=== Begin Enclosure ===
-- ==== Sys2Proof/Machine/LoopOp.lean ====
section
/-! DEFINITION. Samples of the head slots: the input copy, results, faults, holds, delivery at the staging instant, migration
to the spare pair, flag clears (06 R247 to R279, 07 R323 to R342). -/
namespace Sys2Proof.Machine

/-! ## Which slots run -/

/-- Whether this module computes objects of class Ck at boundary `n`: while it joins, from its first own boundary at or
after M (09 R430, R469). -/
def State.computes (s : State) (n : Nat) : Bool :=
  s.on F.CYC_STATUS_RUNNING &&
  (decide (s.tstate ≠ 2) || (decide (s.get F.TWN_JOIN_STEP ≥ 4) && decide (s.twin.joinM ≤ n)))

/-- Island of the even cluster of a head slot's pair (06 R242, R243). -/
def slotIsland (slot : Nat) : Nat := islCluster (2 * (slot / 1024))

/-- Class of a head slot (06 SLOT_CFG). -/
def State.slotCls (s : State) (slot : Nat) : Nat := s.get (F.SLOT_CFG_CLASS slot)

/-! ## Ports (06 R250 to R254, R306) -/

/-- Whether a port word binds an input port. MARK: DESIGN CHOICE: a port whose OUTPUT bit disagrees with its number is not bound
(assumption 121). -/
def boundIn (w : Nat) : Bool := bitOf w 31 && !bitOf w 30
/-- Whether a port word binds an output port. -/
def boundOut (w : Nat) : Bool := bitOf w 31 && bitOf w 30
/-- QPOL of a port word. -/
def qpol (w : Nat) : Nat := bitsOf w 24 2
/-- The word of port `n`. -/
def portWord (rd : Nat → Nat) (n : Nat) : Nat := rd (0x40 + 4 * n)

/-- Input ports of a law read as REAL32 (06 R280, R282, R299). -/
def realPorts (law : Nat) : List Nat :=
  match law with
  | 1 => [0, 1, 2, 3, 5]
  | 2 => [2, 3, 4, 5, 7]
  | 5 => [0, 1, 2, 3, 5]
  | _ => []

/-- Output ports of a law, STAT apart (06 R280, R282, R289, R296, R299). -/
def outPorts (law : Nat) : List Nat :=
  match law with
  | 1 => [8]
  | 4 => [8, 9]
  | _ => [8, 9, 10, 11]

/-- The copy of one port (06 R248). -/
def State.portCopy (s : State) (rd : Nat → Nat) (n : Nat) : InPort :=
  let w := portWord rd n
  if boundIn w then
    let p := w % 2 ^ 20
    { bound := true, typ := (s.pinfo p).typ, v := (s.closedVal p).v.toNat, q := (s.closedVal p).q.toNat }
  else {}

/-- The samples of the stream channel of a FILT slot (06 R296). -/
def State.streamCopy (s : State) (rd : Nat → Nat) : List (Option Int) :=
  if lawOf rd = 4 then
    match s.image.ring? (rd 0x080) with
    | some rr => match rr.chans.findIdx? (fun c => c.chan = rd 0x084) with
      | some k => tget [] (s.ring rr.ring).streams k
      | none => []
    | none => []
  else []

/-- Address of the value word and of the quality byte of a point in the closed image. -/
def State.valueAt (s : State) (p : Nat) : Nat := valueAddr s.sig.buf p
/-- Address of a quality byte of the closed image. -/
def State.qualAt (s : State) (p : Nat) : Nat := qualAddr s.sig.buf p

/-- Whether the value or the quality of a point in the closed image is poisoned (03 R124). -/
def State.pointPoisoned (s : State) (p : Nat) : Bool := s.poisoned (s.valueAt p) 4 || s.poisoned (s.qualAt p) 1

/-- Whether the input copy of a port meets a poisoned word (07 R333). -/
def State.portPoisoned (s : State) (rd : Nat → Nat) (n : Nat) : Bool :=
  boundIn (portWord rd n) && s.pointPoisoned (portWord rd n % 2 ^ 20)

/-- A sample of a slot is released at the close of image `n` (06 R247, R248). -/
def State.slotRelease (s : State) (n slot : Nat) : State :=
  let rd := s.slotRd slot
  let ports := (List.range 8).map (s.portCopy rd)
  let str := s.streamCopy rd
  let bad := (List.range 8).any (s.portPoisoned rd)
  s.sl slot fun d => { d with inCopy := ports, stream := str, boundary := n, busy := true, result := none, holding := false
                              poison := bad }

/-- The input copy of every sample released at the close of image `n` (06 R247, R248). -/
def State.sampleCopy (s : State) (n : Nat) : State :=
  if s.computes n then
    s.each (s.image.loops.filter (fun r => isBoundary (s.slotCls r.slot) n)) (fun t r => t.slotRelease n r.slot)
  else s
=== End Enclosure ===
TASK DETAILS: Please copy, without any change, the lines of the material from the first through the one containing "slots run -/". Write nothing else.

WRITTEN RESPONSE:
-- ==== Sys2Proof/Machine/LoopOp.lean ====
section
/-! DEFINITION. Samples of the head slots: the input copy, results, faults, holds, delivery at the staging instant, migration
to the spare pair, flag clears (06 R247 to R279, 07 R323 to R342). -/
namespace Sys2Proof.Machine

/-! ## Which slots run -/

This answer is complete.